Configure the engine via the following steps:

  1. Clone the repository via

    git clone https://github.com/SolidLabResearch/LDES-in-SOLID-Semantic-Observations-Replay
  2. Navigate to LDES-in-SOLID-Semantic-Observations-Replay via

    cd LDES-in-SOLID-Semantic-Observations-Replay
  3. Start an instance of the Community Solid Server via

    docker run --rm -p 3000:3000 -it solidproject/community-server:latest -c config/default.json
  4. Open a new terminal at the same location.

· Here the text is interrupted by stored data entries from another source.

/-- V-MEM-6: TRXRST wins over SLPTR. -/
theorem test_trxrst :
    (after .trxrst (inState .trxOff)).reg 0x139 = 0x00#8 ∧ (after .trxrst (inState .trxOff)).opState = .trxOff := by decide

/-- V-CMD-1: RX_ON is ignored in OFF. -/
theorem test_rx_on_in_off :
    (after .cmdRxOn rst).opState = .off ∧ (after .cmdRxOn rst).reg 0x142 = 0x06#8 ∧ plainOutputs .cmdRxOn rst = some [] := by
  decide

/-- V-CMD-2, V-CMD-12, V-CMD-15. -/
theorem test_nop :
    outputsOf .cmdNop rst = some [] ∧ (outputsOf .cmdNop (inState .transition)).map List.length = some 1 ∧
    (after .cmdNop ((inState .trxOff).setReg 0x142 0x79#8)).reg 0x142 = 0x60#8 := by decide

/-- V-CMD-3, V-CMD-4. -/
theorem test_leave_off :
    outputsOf .cmdTrxOff rst = some [.powerMode 1, .probe .off .trxOff] ∧ (after .cmdTrxOff rst).reg 0x141 = 0x08#8 ∧
    outputsOf .cmdForceTrxOff rst = some [.powerMode 1, .probe .off .trxOff] ∧
    (after .cmdForceTrxOff rst).reg 0x142 = 0x03#8 := by decide

/-- V-CMD-5, and R166 from BUSY_RX. -/
theorem test_pll_on :
    plainOutputs .cmdPllOn (inState .trxOff) = some [.powerMode 2, .probe .trxOff .pllOn] ∧
    (after .cmdPllOn (inState .trxOff)).reg 0x141 = 0x09#8 ∧
    plainOutputs .cmdForcePllOn (receiving .busyRx .inPacket 1) = some [.endReceive, .powerMode 2, .probe .busyRx .pllOn] ∧
    (after .cmdForcePllOn (receiving .busyRx .inPacket 1)).rx.active = false := by decide

/-- V-CMD-6, V-CMD-14. -/
theorem test_listen_commands :
    plainOutputs .cmdRxOn (inState .trxOff) =
      some [.beginReceive (Config.freq 11#5), .powerMode 3, .probe .trxOff .rxOn] ∧
    (after .cmdRxOn (inState .trxOff)).reg 0x141 = 0x06#8 ∧
    (after .cmdRxAackOn (inState .trxOff)).reg 0x141 = 0x16#8 ∧ (after .cmdRxAackOn (inState .trxOff)).rx.active = true :=
  ⟨rfl, rfl, rfl, rfl⟩

/-- V-CMD-7; two more invalid codes. -/
theorem test_invalid_commands :
    (after .cmdInvalid01 (inState .trxOff)).reg 0x142 = 0x01#8 ∧
    (outputsOf .cmdInvalid01 (inState .trxOff)).map List.length = some 1 ∧
    (after .cmdInvalid0F (inState .rxOn)).reg 0x142 = 0x0F#8 ∧ (after .cmdInvalid1F (inState .rxOn)).opState = .rxOn := by
  decide

/-- V-CMD-8, V-CMD-9. -/
theorem test_tx_start :
    (after .cmdTxStart (inState .rxOn)).opState = .rxOn ∧
    outputsOf .cmdTxStart (inState .pllOn) =
      some [.powerMode 4, .probe .pllOn .busyTx, .beginTransmit 0#4 (Config.freq 11#5)] ∧
    (after .cmdTxStart (inState .pllOn)).tx.st = .preamble ∧ (after .cmdTxStart (inState .pllOn)).reg 0x141 = 0x02#8 :=
  ⟨rfl, rfl, rfl, rfl⟩

/-- V-CMD-10, V-CMD-11. -/
theorem test_trx_off_cuts_a_frame_and_is_ignored_asleep :
    plainOutputs .cmdForceTrxOff (sending .busyTx .preamble 1 false) =
      some [.endTransmit, .powerMode 1, .probe .busyTx .trxOff] ∧
    (after .cmdTrxOff (inState .sleep)).opState = .sleep ∧ (after .cmdTrxOff (inState .sleep)).reg 0x142 = 0x08#8 := by decide

/-- V-CMD-13. -/
theorem test_tx_aret_on :
    (after .cmdTxAretOn (inState .trxOff)).reg 0x141 = 0x19#8 ∧
    plainOutputs .cmdTxAretOn (inState .trxOff) = some [.powerMode 2, .probe .trxOff .txAretOn] := by decide

/-- V-CSMA-1; and a write that only configures. -/
theorem test_cca_request :
    (after (.cca 1#2 11#5) (inState .rxOn)).pending.ccaDelay = some 8 ∧
    (after (.cca 1#2 11#5) (inState .rxOn)).reg 0x148 = 0x2B#8 ∧
    (after (.wrPhyCcCca 2#2 11#5) (inState .rxOn)).reg 0x148 = 0x4B#8 ∧
    (after (.wrPhyCcCca 2#2 11#5) (inState .rxOn)).pending.ccaDelay = none := by decide

/-- V-CSMA-2, V-CSMA-3: the manual CCA, energy 20 then 5, and 14 then 3. -/
theorem test_manual_cca_completes :
    (after .fireCcaDelay { inState .rxOn with
      ccaStartEnergy := 20#8, pending := { Pending.empty with ccaDelay := some 0 } }).reg 0x141 = 0xC6#8 ∧
    (after .fireCcaDelay { inState .rxOn with
      ccaStartEnergy := 14#8, env := { rst.env with energy := [3] },
      pending := { Pending.empty with ccaDelay := some 0 } }).reg 0x141 = 0x86#8 := by decide

/-- L1-P3's last CCA: busy with no retry left. -/
theorem test_channel_access_failure :
    (after .fireCcaDelay { inState .busyTxAret with
      aretActive := true, pending := { Pending.empty with ccaDelay := some 0 } }).reg 0x142 = 0x60#8 ∧
    (after .fireCcaDelay { inState .busyTxAret with
      aretActive := true, pending := { Pending.empty with ccaDelay := some 0 } }).opState = .txAretOn := by decide

/-- V-PIN-1, V-PIN-2. -/
theorem test_sleep_and_wake :
    outputsOf (.wrTrxprSlptr 0#6 true) (inState .trxOff) = some [.powerMode 0, .probe .trxOff .sleep] ∧
    (after (.wrTrxprSlptr 0#6 true) (inState .trxOff)).reg 0x141 = 0x0F#8 ∧
    (after (.wrTrxprSlptr 0#6 false) ((inState .sleep).setReg 0x139 0x02#8)).pending.wakeup = some 10 ∧
    (after (.wrTrxprSlptr 0#6 false) ((inState .sleep).setReg 0x139 0x02#8)).reg 0x141 = 0x1F#8 := by decide

/-- V-PIN-4, V-PIN-5. -/
theorem test_pin_1 :
    (after .pin1 (inState .pllOn)).opState = .busyTx ∧ (after .pin1 (inState .pllOn)).reg 0x139 = 0x02#8 ∧
    plainOutputs .pin1 { inState .busyTx with pinLevel := true } = some [] := by decide

/-- V-PIN-6: a falling edge outside SLEEP; and no edge. -/
theorem test_pin_0 :
    outputsOf .pin0 { (inState .busyTx).setReg 0x139 0x02#8 with pinLevel := true } = some [] ∧
    (after .pin0 { (inState .busyTx).setReg 0x139 0x02#8 with pinLevel := true }).reg 0x139 = 0x00#8 ∧
    (outputsOf .pin0 (inState .busyTx)).map List.length = some 1 := by decide

/-- V-PIN-3, V-PIN-9. -/
theorem test_fire_wakeup :
    (after .fireWakeup { inState .transition with pending := { Pending.empty with wakeup := some 0 } }).reg 0x14F = 0x80#8 ∧
    outputsOf .fireWakeup { inState .transition with pending := { Pending.empty with wakeup := some 10 } } = none := by decide

/-- V-TX-1's first byte, V-TX-8. -/
theorem test_pull_preamble_and_stopped :
    outputsOf .pull (sending .busyTx .preamble 0 false) = some [.txByte 0x00#8] ∧
    plainOutputs .pull (inState .trxOff) = some [.txByte 0x00#8] := by decide

/-- V-CRC-3: the last byte of the ACK for 0x56, and the end of the ACK (V-AA-7). -/
theorem test_pull_last_byte :
    (outputsOf .pull (sending .busyRxAack .crcByte2 3 true)).map (fun os => os.take 2) =
      some [.txByte 0x82#8, .endTransmit] ∧
    (after .pull (sending .busyRxAack .crcByte2 3 true)).opState = .rxAackOn := by decide

/-- V-RX-1's SFD; V-RX-3's length 0. -/
theorem test_deliver_sfd_and_length :
    (after (.rxbL 0x7A#8) (receiving .rxOn .sfdMatched1 0)).reg 0x141 = 0x01#8 ∧
    (after (.rxbL 0x7A#8) (receiving .rxOn .sfdMatched1 0)).reg 0x14F = 0x04#8 ∧
    (after (.rxbL 0x00#8) (receiving .busyRx .sfdMatched2 0)).opState = .rxOn ∧
    (after (.rxbL 0x8C#8) (receiving .busyRx .sfdMatched2 0)).reg 0x17B = 0x0C#8 := by decide

/-- V-AF-6: frame type 4; V-ACK-2: a wrong sequence number during the wait. -/
theorem test_deliver_payload :
    (after (.rxbL 0x44#8) (receiving .busyRx .inPacket 0)).rx.filter = .reject ∧
    (after (.rxbL 0x2B#8) (awaiting .inPacket 2)).rx.st = .sfdScan ∧
    (after (.rxbL 0x2B#8) (awaiting .inPacket 2)).awaitingAck = true := by decide

/-- V-RX-7: lock loss mid-frame; outside a frame S stays. -/
theorem test_lock_loss :
    (after (.rxbU 0x33#8) (receiving .busyRx .inPacket 3)).opState = .rxOn ∧
    outputsOf (.rxbU 0x33#8) (receiving .busyRx .inPacket 3) = some [.powerMode 3, .probe .busyRx .rxOn] ∧
    outputsOf (.rxbU 0x33#8) (receiving .rxOn .sfdMatched1 0) = some [] := by decide

/-- V-ACK-3; L1-P4's end: no retry left gives NO_ACK. -/
theorem test_fire_ack_timeout :
    (after .fireAckTimeout ((awaiting .sfdScan 0).setReg 0x16C 0x1E#8)).tx.active = true ∧
    (after .fireAckTimeout { awaiting .sfdScan 0 with frameRetries := 0#4 }).reg 0x142 = 0xA0#8 := by decide

/-- V-AA-7's start of the ACK; R255's return to RX_AACK_ON. -/
theorem test_fire_ack_trigger :
    (after .fireAckTrigger { receiving .busyRxAack .sfdScan 0 with
      sendAck := true, rxSeq := 0x10#8, pending := { Pending.empty with ackTrigger := some 0 } }).tx.ackSeq = 0x10#8 ∧
    (after .fireAckTrigger { receiving .busyRxAack .sfdScan 0 with
      pending := { Pending.empty with ackTrigger := some 0 } }).opState = .rxAackOn := by decide

/-- V-IRQ-1, V-IRQ-6. -/
theorem test_irq_mask :
    outputsOf (.wrIrqMask 0x08#8) (rst.setReg 0x14F 0x2C#8) = some [.irqLine .rxEnd true] ∧
    outputsOf (.wrIrqMask 0x00#8) ((rst.setReg 0x14F 0x08#8).setReg 0x14E 0x08#8) = some [.irqLine .rxEnd false] := by decide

  5. Navigate to engine via

    cd engine
  6. Install dependencies via

    npm i
  7. Download the example DAHCC dataset via

    curl -L https://cloud.ilabt.imec.be/index.php/s/8BatNcg2iEyJktR/download -o data/dataset_participant1_100obs
  8. Set the value of datasetFolders to the full path of the folder engine/data in the file src/config/replay_properties.json.

  9. Start the engine via

    npm start

If you get an error, see the README of the repository.

Steps

  1. Get all loadable datasets using a GET request via

    curl http://localhost:3001/datasets

    You get something like

    ["dataset_participant1_100obs","dataset_participant2_100obs"]
  2. Load a particular dataset using a GET request via

    curl http://localhost:3001/loadDataset?dataset=dataset_participant1_100obs

    You get an empty result.

  3. Check the loading progress (in quad count) using a GET request via

    curl http://localhost:3001/checkLoadingSize

    You get something like

    [500]
  4. Get the actual observation count (quads / observation) using a GET request via

    curl http://localhost:3001/checkObservationCount

    You get something like

    [100]
  5. Sort the loaded observations (as according to the configured TreePath) using a GET request via

    curl http://localhost:3001/sortObservations

    You get something like

    [["https://dahcc.idlab.ugent.be/Protego/_participant1/obs0","https://dahcc.idlab.ugent.be/Protego/_participant1/obs1","https://dahcc.idlab.ugent.be/Protego/_participant1/obs2" ... ]]
  6. Get a sample (as in the configured chunk) set of observations using a GET request via

    curl http://localhost:3001/getObservations

    You get something like

    [{"termType":"NamedNode","value":"https://dahcc.idlab.ugent.be/Protego/_participant1/obs0"},{"termType":"NamedNode","value":"https://dahcc.idlab.ugent.be/Protego/_participant1/obs1"} ...}]
  7. Replay one next observation using a GET request via

    curl http://localhost:3001/advanceAndPushObservationPointer

    You get something like

    [1]

    This represents the pointer to the next replayable observation. Checking the LDES in the Solid pod (default: http://localhost:3000/test/), you should see at least two containers (the inbox and the LDES buckets), where the LDES buckets should now contain the replayed observation, for example http://localhost:3000/test/1641197095000/aa28a2fa-010f-4b81-8f3c-a57f45e13758.

  8. Replay all remaining observations using a GET request via

    curl http://localhost:3001/advanceAndPushObservationPointerToTheEnd

Postconditions

All observations are in the pod.

Follow-up actions

None.

Future work

  • Real-time replay including throttling. Challenge #83 is relevant, together with the roadmap in the solution's repository.
  • Elaborate filtering on the datasets used, such as selecting specific metrics that need to be replayed rather than the entire dataset.
  • Improve the LDES in LDP approach, if possible.